While such events may sound unlikely, in practice they turn out to be a regular frustration, especially at nontrivial scale.

In previous example, the developer tried to enqueue the job after the primary database transaction completed. This ensured that the database changes were committed atomically (all at once or none at all), but it left open the possibility of the subsequent jobs being enqueued. What if the developer tried the opposite approach, and enqueued the job in Redis before the Postgres transaction commits?

Naturally, this developer also built their Redis job worker in Go. Because their worker is so fast, so it managed to pick up the new job in only a couple a milliseconds. As the worker queries the database to load the user record from the database by its ID, they hit an error — it seems the user does not exist in the database yet.

The diligent developer notices an error in their exception tracker and immediately digs in. They are puzzled to see that the POST /users request was successful, yet somehow their worker could not find the user record in the database. How could that be?

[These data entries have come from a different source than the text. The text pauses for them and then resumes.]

-- ==== Sys2Proof/Machine/Frame.lean ====
section
/-! DEFINITION. U6, second part: the frame decoder (45_frame_decoder.md), and how the reports of a stream operation reach the
sink through it (R295, 30_encoding.md R118). -/

namespace Sys2Proof.Machine

/-- The procedure of DEC.FRAME (R290): fewer than two bytes are no frame (R292); the tag does not influence it (R294). -/
def decodeFrame (tag : ReportKind) (seg : List Byte) (fmtSel : Byte) : DecodedFrame :=
  match seg with
  | slaveAddr :: fc :: d =>
    let r := dispatch fc fmtSel d
    { tag := tag,
      body := some
        { slaveAddr := slaveAddr, funcCode := fc, fcErr := fcErrBit fc, descIdx := fcDescIdx fc, fcKnown := r.known,
          master := r.request, slave := r.response } }
  | [_] => { tag := tag, body := none }
  | [] => { tag := tag, body := none }

/-- A report with its decoded frame, as the sink receives it (R118, R295). -/
def Report.deliver (fmtSel : Byte) (r : Report) : Delivery :=
  { report := r, frame := decodeFrame r.kind r.bytes fmtSel }

/-- A stream operation completes: each report goes through the frame decoder, in order, with `fmt_sel` as sampled at the
start of the operation (R295). The list is the result (R117, R319). -/
def State.deliver (s : State) (rs : List Report) : Outcome :=
  s.complete (.reports (rs.map (Report.deliver s.lines.fmtSel)))

/-- DEC.FRAME tag (R290). Tag kind 3 is refused (R122). -/
def execDecFrame (tag : BitVec 2) (s : State) : Outcome :=
  match ReportKind.ofCode tag with
  | some kind => s.complete (.frame (decodeFrame kind s.lines.opb s.lines.fmtSel))
  | none => .refused .reservedTag

end Sys2Proof.Machine
end

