-- ==== Sys2Proof/Tests/Slice0.lean ====
section
/-! SUPPORT. The model's own tests. The words are written out bit by bit from 30_encoding.md R119, R120, R124 and R125; every
expected result is a value of 95_test_vectors.md, named in the comment above it, or of a rule named there. The theorems whose
names begin with `test_hyps_` show, for each obligation with hypotheses, states and operands that meet them together, one
for each clause. -/

namespace Sys2Proof.Tests

open Sys2Proof.Machine

set_option maxRecDepth 8000

/-- The state a step leaves, if it leaves one. -/
def after (o : Outcome) : Option State :=
  match o with
  | .next t => some t
  | .fault _ => none
  | .refused _ => none

/-- What an operation returns, if it completes. -/
def result (o : Outcome) : Option OpResult := (after o).map (fun t => t.result)

/-- The refusal of an operation, if it is refused. -/
def refusal (o : Outcome) : Option Refusal :=
  match o with
  | .next _ => none
  | .fault _ => none
  | .refused r => some r

/-- The reset state with an operand and a format select. -/
def withOpb (opb : List Byte) (fmtSel : Byte) : State :=
  { State.reset with lines := { State.reset.lines with opb := opb, fmtSel := fmtSel } }

/-- The reset state with a window, whose timer runs from 7. -/
def withWin (win : List (Byte × Half)) : State :=
  { State.reset with rtu := { win := win.map (fun t => { byte := t.1, crc := t.2 }), timer := some 7#16 } }

/-- The reset state with a U4. -/
def withAsc (acc : List Byte) (lrc : Byte) (pend : Option Byte) : State :=
  { State.reset with asc := { acc := acc, lrc := lrc, pend := pend } }

/-- The frame of 95_test_vectors.md S1 before its last byte: bytes and lanes as the table there gives them. -/
def s1 : State :=
  withWin [(0x04#8, 0x0098#16), (0x01#8, 0xDBC6#16), (0x00#8, 0x11E3#16), (0x0A#8, 0x35C7#16), (0x00#8, 0x09B5#16),
    (0x0D#8, 0x79C5#16), (0xDD#8, 0x197F#16)]

/-! Ill-formed terms, one for each check of `Instr.wellFormed`. -/

/-- An assigned `op` is no reserved command. -/
theorem test_wf_assigned_op_refused : (Instr.cmdReserved 0x02#5 0x00#8).wellFormed = false := by decide

/-- A populated function code is no unknown one. -/
theorem test_wf_populated_code_refused : (Instr.fcUnknown 0x81#8).wellFormed = false := by decide

/-- The tag kind 3 is reserved (30_encoding.md R122). -/
theorem test_wf_tag_3_refused : (Instr.decFrame 3#2).wellFormed = false := by decide

theorem test_wf_accepted :
    (Instr.cmdReserved 0x1F#5 0x00#8).wellFormed = true ∧ (Instr.fcUnknown 0x00#8).wellFormed = true ∧
    (Instr.decFrame 2#2).wellFormed = true ∧ (Instr.crcUpd 0xFF#8).wellFormed = true := by decide

/-! Decoding: the five bits of `op`, then the eight of `b`. -/

theorem test_decode_sysReset : decode (.cmd 0b00000_00000000#13) = .sysReset := by decide

theorem test_decode_crcInit : decode (.cmd 0b00001_00000000#13) = .crcInit := by decide

theorem test_decode_crcUpd : decode (.cmd 0b00010_11011101#13) = (.crcUpd 0b11011101#8) := by decide

theorem test_decode_lrcInit : decode (.cmd 0b00011_00000000#13) = .lrcInit := by decide

theorem test_decode_lrcUpd : decode (.cmd 0b00100_11100100#13) = (.lrcUpd 0b11100100#8) := by decide

theorem test_decode_rtuRx : decode (.cmd 0b01000_10011000#13) = (.rtuRx 0b10011000#8) := by decide

theorem test_decode_rtuTick : decode (.cmd 0b01001_00000000#13) = .rtuTick := by decide

theorem test_decode_rtuSend : decode (.cmd 0b01010_00000000#13) = .rtuSend := by decide

theorem test_decode_ascRx : decode (.cmd 0b10000_00111010#13) = (.ascRx 0b00111010#8) := by decide

theorem test_decode_ascSend : decode (.cmd 0b10001_00000000#13) = .ascSend := by decide

theorem test_decode_decFrame : decode (.cmd 0b11000_00000010#13) = (.decFrame 0b10#2) := by decide

/-- The reserved commands that 95_test_vectors.md section 2.7 names: 0x0500, 0x0B00, 0x1200, 0x1F00. -/
theorem test_decode_cmdReserved :
    decode (.cmd 0b00101_00000000#13) = .cmdReserved 0x05#5 0#8 ∧ decode (.cmd 0b01011_00000000#13) = .cmdReserved 0x0B#5 0#8 ∧
    decode (.cmd 0b10010_00000000#13) = .cmdReserved 0x12#5 0#8 ∧ decode (.cmd 0b11111_00000000#13) = .cmdReserved 0x1F#5 0#8 := by
  decide

theorem test_decode_cselNone : decode (.csel 0b000#3) = .cselNone := by decide

theorem test_decode_decAq : decode (.csel 0b001#3) = .decAq := by decide

theorem test_decode_decBools : decode (.csel 0b010#3) = .decBools := by decide

theorem test_decode_decRegs : decode (.csel 0b011#3) = .decRegs := by decide

theorem test_decode_decAb : decode (.csel 0b100#3) = .decAb := by decide

theorem test_decode_decAr : decode (.csel 0b101#3) = .decAr := by decide

theorem test_decode_decAqb : decode (.csel 0b110#3) = .decAqb := by decide

theorem test_decode_decAqr : decode (.csel 0b111#3) = .decAqr := by decide

theorem test_decode_fc01 : decode (.fc 0b0000_0001#8) = .fc01 := by decide

theorem test_decode_fc02 : decode (.fc 0b0000_0010#8) = .fc02 := by decide

theorem test_decode_fc03 : decode (.fc 0b0000_0011#8) = .fc03 := by decide

theorem test_decode_fc04 : decode (.fc 0b0000_0100#8) = .fc04 := by decide

theorem test_decode_fc05 : decode (.fc 0b0000_0101#8) = .fc05 := by decide

theorem test_decode_fc06 : decode (.fc 0b0000_0110#8) = .fc06 := by decide

theorem test_decode_fc07 : decode (.fc 0b0000_0111#8) = .fc07 := by decide

theorem test_decode_fc08 : decode (.fc 0b0000_1000#8) = .fc08 := by decide

theorem test_decode_fc0F : decode (.fc 0b0000_1111#8) = .fc0F := by decide

theorem test_decode_fc10 : decode (.fc 0b0001_0000#8) = .fc10 := by decide

theorem test_decode_fc11 : decode (.fc 0b0001_0001#8) = .fc11 := by decide

theorem test_decode_fc81 : decode (.fc 0b1000_0001#8) = .fc81 := by decide

theorem test_decode_fc82 : decode (.fc 0b1000_0010#8) = .fc82 := by decide

theorem test_decode_fc83 : decode (.fc 0b1000_0011#8) = .fc83 := by decide

theorem test_decode_fc84 : decode (.fc 0b1000_0100#8) = .fc84 := by decide

theorem test_decode_fc85 : decode (.fc 0b1000_0101#8) = .fc85 := by decide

The answer is that the job was fetched from the Redis queue before the Postgres database transaction committed the new user record, and thanks to rules around transaction visibility, the worker could not yet see that row when it queried for it. Or maybe the API encountered a subsequent error which caused the transaction to rollback and the user record was never actually committed. Or maybe the server encountered another power failure before it could commit.

Transactional enqueueing solves all of the above problems, and it does so without needing to operate an additional service outside the primary Postgres database. When you enqueue a job in River, you can do so in a transaction with any other changes you're making such as inserting a user record or adding a corresponding profile record. This means that when a worker picks up a job, it can rely on the fact that any data it depends on was already committed along with the job itself.

When you build your system around transactional enqueueing, you spend less time tracking down and patching around distributed systems edge cases and more time focusing on building what matters. In the past this model was held back by poor implementations or Postgres limitations, but this is no longer the case: a modern Postgres job queue can easily scale to tens of thousands of jobs per second.

We believe this should be the default model for building reliable systems, appropriate for all but the very largest applications.